Below are entries. Reproduce exactly the lines between the line holding "let h := homeOf (64 * line)" and the line holding "def gfDouble (x", inclusive, and only those.

++++++++++

-- ==== Sys2Proof/Machine/Groups.lean ====
section
/-! DEFINITION. Protection groups: entries, held writes, lost lines and their reconstruction (R601 to R611). -/

namespace Sys2Proof.Machine

/-! ## Entries (Table 20-5) -/

def pgMode (e : BitVec 256) : Nat := bitsOf e 0 2
def pgState (e : BitVec 256) : Nat := bitsOf e 2 2
def pgPos (e : BitVec 256) : Nat := bitsOf e 4 4
def pgLostA (e : BitVec 256) : Nat := bitsOf e 8 4
def pgLostB (e : BitVec 256) : Nat := bitsOf e 12 4
def pgWindow (e : BitVec 256) : Nat := bitsOf e 16 10
def pgExtOff (e : BitVec 256) : Nat := bitsOf e 26 10
def pgMember (e : BitVec 256) (i : Nat) : Nat := bitsOf e (40 + 14 * i) 14
def pgSwapDev (e : BitVec 256) : Nat := bitsOf e 180 14
def pgSwapValid (e : BitVec 256) : Bool := e.getLsbD 194
def pgCursor (e : BitVec 256) : Nat := bitsOf e 200 19

/-! States of an entry. -/
def PG_NORMAL : Nat := 0
def PG_DEGRADED : Nat := 1
def PG_BUILDING : Nat := 2
def PG_LOST : Nat := 3

def PG_FIELD : Nat := 0x1301
def PG_SELF : Nat := 0x1302
def PG_MEMBERS : Nat := 0x1303
def PG_TRANSITION : Nat := 0x1304
def PG_HOLD_LAPSED : Nat := 0x1305
def PG_NOT_MEMBER : Nat := 0x1306
def PG_NOT_BUILT : Nat := 0x1307
def PG_DATA_LOST : Nat := 0x1308
def SWAP_DRAIN : Nat := 0x1309

def dataRole (e : BitVec 256) : Bool :=
  (pgMode e == 1 && pgPos e == 0) || (pgMode e == 2 && decide (pgPos e < 8))
def redundancyRole (e : BitVec 256) : Bool :=
  (pgMode e == 1 && pgPos e == 1) || (pgMode e == 2 && decide (8 ≤ pgPos e) && decide (pgPos e ≤ 9))

def pgLostPos (e : BitVec 256) (p : Nat) : Bool := p != 15 && (pgLostA e == p || pgLostB e == p)

/-- How many positions the entry names as lost. -/
def pgLostCount (e : BitVec 256) : Nat := boolNat (pgLostA e != 15) + boolNat (pgLostB e != 15 && pgLostB e != pgLostA e)

/-- Losses a mode tolerates (R607). -/
def pgTolerates (e : BitVec 256) : Nat := if pgMode e = 1 then 1 else if pgMode e = 2 then 2 else 0

/-- 1 GiB: the DPA extent. -/
def extentSize : Nat := 2 ^ 30

def State.pgAt (s : State) (d : Nat) : BitVec 256 := s.pg.committed.get 0 (d / extentSize)

/-- The fabric address of offset `o` of the extent on device `dev` (R603). -/
def memberAddr (e : BitVec 256) (dev o : Nat) : Nat := dev * 2 ^ 50 + pgWindow e * 2 ^ 40 + pgExtOff e * 2 ^ 30 + o

/-- This device is the one whose copy a swap reads, and not its spare (Table 20-5). -/
def State.swapSource (s : State) (e : BitVec 256) : Bool :=
  pgSwapValid e && pgMember e (pgPos e) == s.fld F.FAB_DEVID_DEVID

/-- Where the updates of a write go: position and device; 15 stands for SWAP_DEV (R606). -/
def State.updateTargets (s : State) (e : BitVec 256) : List (Nat × Nat) :=
  (if dataRole e then
    ((if pgMode e = 1 then [1] else [8, 9]).filter (fun p => !pgLostPos e p)).map (fun p => (p, pgMember e p)) else []) ++
  (if s.swapSource e then [(15, pgSwapDev e)] else [])

/-- A write to [d, …) is held until its updates are answered. -/
def State.holdsWrites (s : State) (d : Nat) : Bool :=
  let e := s.pgAt d
  pgState e != PG_LOST && !(s.updateTargets e).isEmpty

/-! ## Lost lines -/

/-- The line's channel is lost (R32, R601). -/
def State.lineGone (s : State) (line : Nat) : Bool :=
  let h := homeOf (64 * line)
  s.mem.lost.contains (16 * h.stack + h.channel)

/-- R607: the line's local copy cannot be read. -/
def State.lineLost (s : State) (line : Nat) : Bool :=
  let e := s.pgAt (64 * line)
  s.lineGone line || s.pg.repair.contains line || (dataRole e && (pgLostPos e (pgPos e)
    || (pgState e == PG_BUILDING && decide (pgCursor e ≤ 64 * line % extentSize / 4096))))

/-- The group can rebuild the line: no more positions are lost than the mode tolerates, this device's own among them. -/
def rebuildable (e : BitVec 256) : Bool :=
  dataRole e && decide (pgLostCount e + boolNat (!pgLostPos e (pgPos e)) ≤ pgTolerates e)

/-- The line reads as poison: it is poisoned, of an extent in state LOST, or lost without a group that rebuilds it. -/
def State.readsPoison (s : State) (line : Nat) : Bool :=
  let e := s.pgAt (64 * line)
  s.isPoisoned line || pgState e == PG_LOST || s.pg.reconPoison.contains line ||
  (s.lineLost line && !(s.pg.recon.has line) && !rebuildable e)

/-- The line must be reconstructed before it can be read. -/
def State.needsRebuild (s : State) (line : Nat) : Bool :=
  s.lineLost line && !(s.pg.recon.has line) && rebuildable (s.pgAt (64 * line)) && !(s.isPoisoned line) && !(s.pg.reconPoison.contains line)

/-! ## GF(2^8) with polynomial 0x11D (Table 20-6) -/

def gfDouble (x : Nat) : Nat := if x < 128 then 2 * x else (2 * x - 256) ^^^ 0x1D

def gfMulAux : Nat → Nat → Nat → Nat
  | 0, _, _ => 0
  | n + 1, a, b => (if b % 2 = 1 then a else 0) ^^^ gfMulAux n (gfDouble a) (b / 2)

def gfMul (a b : Nat) : Nat := gfMulAux 8 a b

/-- 2 to the power n. -/
def gfExp : Nat → Nat
  | 0 => 1
  | n + 1 => gfDouble (gfExp n)

/-- a to the power n. -/
def gfPow (a : Nat) : Nat → Nat
  | 0 => 1
  | n + 1 => gfMul a (gfPow a n)

def gfInv (a : Nat) : Nat := gfPow a 254

def xorBytes (a b : List Byte) : List Byte := List.zipWith (fun x y => x ^^^ y) a b
def scaleBytes (k : Nat) (a : List Byte) : List Byte := a.map (fun x => BitVec.ofNat 8 (gfMul k x.toNat))
def zeros (n : Nat) : List Byte := List.replicate n 0

/-! ## Updates and held writes (R606) -/

/-- The update packet for a member: the new line at a buddy or a spare, the delta at P and Q; a zero BYTE_MASK marks
poison. -/
def State.updatePacket (s : State) (e : BitVec 256) (pos dev o : Nat) (old new : List Byte) (poison : Bool) : Packet :=
  { type := T_STORE, dest := 0xC000 + dev, addr := memberAddr e dev o, length := 64, segLen := 64
    byteMask := if poison then 0 else 2 ^ 64 - 1
    data := if poison then zeros 64 else if pos = 8 ∨ pos = 9 then xorBytes new old else new
    key := s.keyField 0 }

/-- R606: hold a write of one line and send its updates. R611: under PARITY a full-line write of a poisoned line sends
poison updates in place of a delta. -/
def State.holdWrite (s : State) (w : HeldWrite) (old : List Byte) (full : Bool) : State :=
  let d := 64 * w.line
  let e := s.pgAt d
  let targets := s.updateTargets e
  let poison := w.poison || (pgMode e == 2 && full && s.isPoisoned w.line)
  let s := { s with pg := { s.pg with held := s.pg.held ++ [{ w with awaiting := targets.map Prod.fst }] } }
  targets.foldl (fun s t =>
    s.originate (.group w.line t.1) (s.updatePacket e t.1 t.2 (d % extentSize) old w.data poison)) s

/-- R610: the member at `pos` has failed: the entry turns DEGRADED at once and is reported. -/
def State.degrade (s : State) (ext pos : Nat) : State :=
  let e := s.pg.committed.get 0 ext
  if pos = 15 ∨ pgLostPos e pos then s
  else
    let e := if pgLostA e = 15 then putBits e 8 4 pos else putBits e 12 4 pos
    let e := putBits e 2 2 PG_DEGRADED
    let s := { s with pg := { s.pg with committed := s.pg.committed.put ext e } }
    s.queueFault { cls := 0x50, addr := ext * extentSize, location := LOC_MD
                   detail := ext + at_ 16 (pgLostA e) + at_ 20 (pgLostB e) }

/-- R610: a loss of this position would be more than the mode tolerates. -/
def tooManyLost (e : BitVec 256) (pos : Nat) : Bool :=
  pos != 15 && !pgLostPos e pos && decide (pgTolerates e ≤ pgLostCount e)

def State.dataLost (s : State) (line : Nat) : State :=
  let ext := 64 * line / extentSize
  s.queueFault { cls := 0x52, addr := 64 * line, reason := PG_DATA_LOST, location := LOC_MD
                 detail := ext + at_ 32 1 }

/-- What becomes of one failed update or group read (R610). -/
def State.memberFailed (s : State) (f : Nat × Nat) : State :=
  let (line, pos) := f
  let ext := 64 * line / extentSize
  let e := s.pg.committed.get 0 ext
  if tooManyLost e pos then
    let s := if s.pg.held.any (fun h => h.line == line) then (s.poisonLine line).dataLost line else s
    { s with pg := { s.pg with held := s.pg.held.map (fun h =>
        if h.line = line then { h with awaiting := [], poison := true } else h) } }
  else
    let s := s.degrade ext pos
    { s with pg := { s.pg with held := s.pg.held.map (fun h =>
        if 64 * h.line / extentSize = ext then { h with awaiting := h.awaiting.filter (fun p => p != pos) } else h) } }

def State.memberFailures (s : State) : State :=
  let l := s.pg.failed
  l.foldl State.memberFailed { s with pg := { s.pg with failed := [] } }

/-! ## Reconstruction (R607 to R609) -/

/-- The parity positions a reconstruction holds: the buddy of a MIRROR stands for them. -/
def parityNeeded (e : BitVec 256) : List Nat :=
  if pgMode e = 1 then [1]
  else
    let lostData := ((List.range 8).filter (fun p => pgLostPos e p || p == pgPos e)).length
    let have_ := [8, 9].filter (fun p => !pgLostPos e p)
    have_.take lostData

/-- The data positions it group-reads. -/
def peersNeeded (e : BitVec 256) : List Nat :=
  if pgMode e = 1 then [] else (List.range 8).filter (fun p => p != pgPos e && !pgLostPos e p)

/-- The line's value from P, Q and the data members read. -/
def solveStripe (e : BitVec 256) (got : Tab (List Byte)) : List Byte :=
  if pgMode e = 1 then got.get (zeros 64) 1
  else
    let x := pgPos e
    let peers := peersNeeded e
    let sumP := peers.foldl (fun a p => xorBytes a (got.get (zeros 64) p)) (zeros 64)
    let sumQ := peers.foldl (fun a p => xorBytes a (scaleBytes (gfExp p) (got.get (zeros 64) p))) (zeros 64)
    match parityNeeded e with
    | [8] => xorBytes sumP (got.get (zeros 64) 8)
    | [9] => scaleBytes (gfInv (gfExp x)) (xorBytes sumQ (got.get (zeros 64) 9))
    | _ =>
      -- two data positions x and y: p = dx + dy, q = g^x dx + g^y dy
      let y := ((List.range 8).find? (fun p => p != x && pgLostPos e p)).getD x
      let p := xorBytes sumP (got.get (zeros 64) 8)
      let q := xorBytes sumQ (got.get (zeros 64) 9)
      scaleBytes (gfInv (gfExp x ^^^ gfExp y)) (xorBytes q (scaleBytes (gfExp y) p))

/-- Ask a member for one line. -/
def State.askMember (s : State) (e : BitVec 256) (line pos : Nat) : State :=
  let dev := pgMember e pos
  s.originate (.gather line pos)
    { type := T_LOAD, dest := 0xC000 + dev, addr := memberAddr e dev (64 * line % extentSize), length := 64
      key := s.keyField 0 }

/-- Release a stripe hold (R609). -/
def State.releaseHold (s : State) (e : BitVec 256) (line pos : Nat) : State :=
  let dev := pgMember e pos
  s.originate (.release line pos)
    { type := T_FLAGGED_STORE, dest := 0xC000 + dev, addr := memberAddr e dev (64 * line % extentSize), length := 8
      segLen := 8, data := zeros 8, key := s.keyField 0 }

/-- Start the reconstruction of a line, unless one runs: the stripe hold first. -/
def State.startGather (s : State) (line : Nat) : State :=
  if s.pg.gathers.any (fun g => g.line == line) then s
  -- R601: till a stand-in home takes the lines over, requests to them wait
  else if s.units.standInDue.contains (homeOf (64 * line)).die then s
  else
    let e := s.pgAt (64 * line)
    let first := (parityNeeded e).take 1
    let s := { s with pg := { s.pg with gathers := s.pg.gathers ++ [{ line := line, awaiting := first }] } }
    first.foldl (fun s p => s.askMember e line p) s

def State.setGather (s : State) (g : Gather) : State :=
  { s with pg := { s.pg with gathers := s.pg.gathers.map (fun h => if h.line = g.line then g else h) } }

/-- R611: a line that had an uncorrectable error is rewritten with its reconstructed contents. -/
def State.repaired (s : State) (line : Nat) (r : List Byte) (pg : PgState) : State :=
  if s.pg.repair.contains line then
    ({ s with mem := { s.mem with bytes := s.mem.bytes.writeN (64 * line) r }
              pg := { pg with repair := pg.repair.erase line, recon := pg.recon.del line } }).queueFault
      { cls := 0x11, addr := 64 * line, location := LOC_MD, detail := 64 * line / extentSize }
  else { s with pg := pg }

/-- One reconstruction goes on: the second hold, the other data members, the release, the result. -/
def State.advanceGather (s : State) (g : Gather) : State :=
  let e := s.pgAt (64 * g.line)
  if !g.awaiting.isEmpty then s
  else match g.result with
    | some r =>
      if g.holding.isEmpty then
        s.repaired g.line r { s.pg with gathers := s.pg.gathers.filter (fun h => h.line != g.line)
                                        recon := s.pg.recon.put g.line r }
      else s
    | none =>
      match (parityNeeded e).filter (fun p => !g.got.has p) with
      | p :: _ => (s.setGather { g with awaiting := [p] }).askMember e g.line p
      | [] =>
        match (peersNeeded e).filter (fun p => !g.got.has p) with
        | [] =>
          let r := solveStripe e g.got
          let hold := if pgMode e = 1 then [] else parityNeeded e
          let s := s.setGather { g with result := some r, holding := hold }
          hold.foldl (fun s p => s.releaseHold e g.line p) s
        | ps => ps.foldl (fun s p => s.askMember e g.line p) (s.setGather { g with awaiting := ps })

def State.advanceGathers (s : State) : State := s.pg.gathers.foldl State.advanceGather s

/-- A group read's data has come (READ_DATA of a request of origin `.gather`). -/
def State.gatherData (s : State) (line pos : Nat) (data : List Byte) (poison : Bool) : State :=
  if poison then
    let s := if s.pg.repair.contains line then s.poisonLine line else s
    { s with pg := { s.pg with gathers := s.pg.gathers.filter (fun g => g.line != line)
                               reconPoison := line :: s.pg.reconPoison, repair := s.pg.repair.erase line } }
  else { s with pg := { s.pg with gathers := s.pg.gathers.map (fun g =>
      if g.line = line then { g with got := g.got.put pos data } else g) } }

end Sys2Proof.Machine
end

++++++++++

■ **EXERCISE RESPONSE**:
  let h := homeOf (64 * line)
  s.mem.lost.contains (16 * h.stack + h.channel)

/-- R607: the line's local copy cannot be read. -/
def State.lineLost (s : State) (line : Nat) : Bool :=
  let e := s.pgAt (64 * line)
  s.lineGone line || s.pg.repair.contains line || (dataRole e && (pgLostPos e (pgPos e)
    || (pgState e == PG_BUILDING && decide (pgCursor e ≤ 64 * line % extentSize / 4096))))

/-- The group can rebuild the line: no more positions are lost than the mode tolerates, this device's own among them. -/
def rebuildable (e : BitVec 256) : Bool :=
  dataRole e && decide (pgLostCount e + boolNat (!pgLostPos e (pgPos e)) ≤ pgTolerates e)

/-- The line reads as poison: it is poisoned, of an extent in state LOST, or lost without a group that rebuilds it. -/
def State.readsPoison (s : State) (line : Nat) : Bool :=
  let e := s.pgAt (64 * line)
  s.isPoisoned line || pgState e == PG_LOST || s.pg.reconPoison.contains line ||
  (s.lineLost line && !(s.pg.recon.has line) && !rebuildable e)

/-- The line must be reconstructed before it can be read. -/
def State.needsRebuild (s : State) (line : Nat) : Bool :=
  s.lineLost line && !(s.pg.recon.has line) && rebuildable (s.pgAt (64 * line)) && !(s.isPoisoned line) && !(s.pg.reconPoison.contains line)

/-! ## GF(2^8) with polynomial 0x11D (Table 20-6) -/

def gfDouble (x : Nat) : Nat := if x < 128 then 2 * x else (2 * x - 256) ^^^ 0x1D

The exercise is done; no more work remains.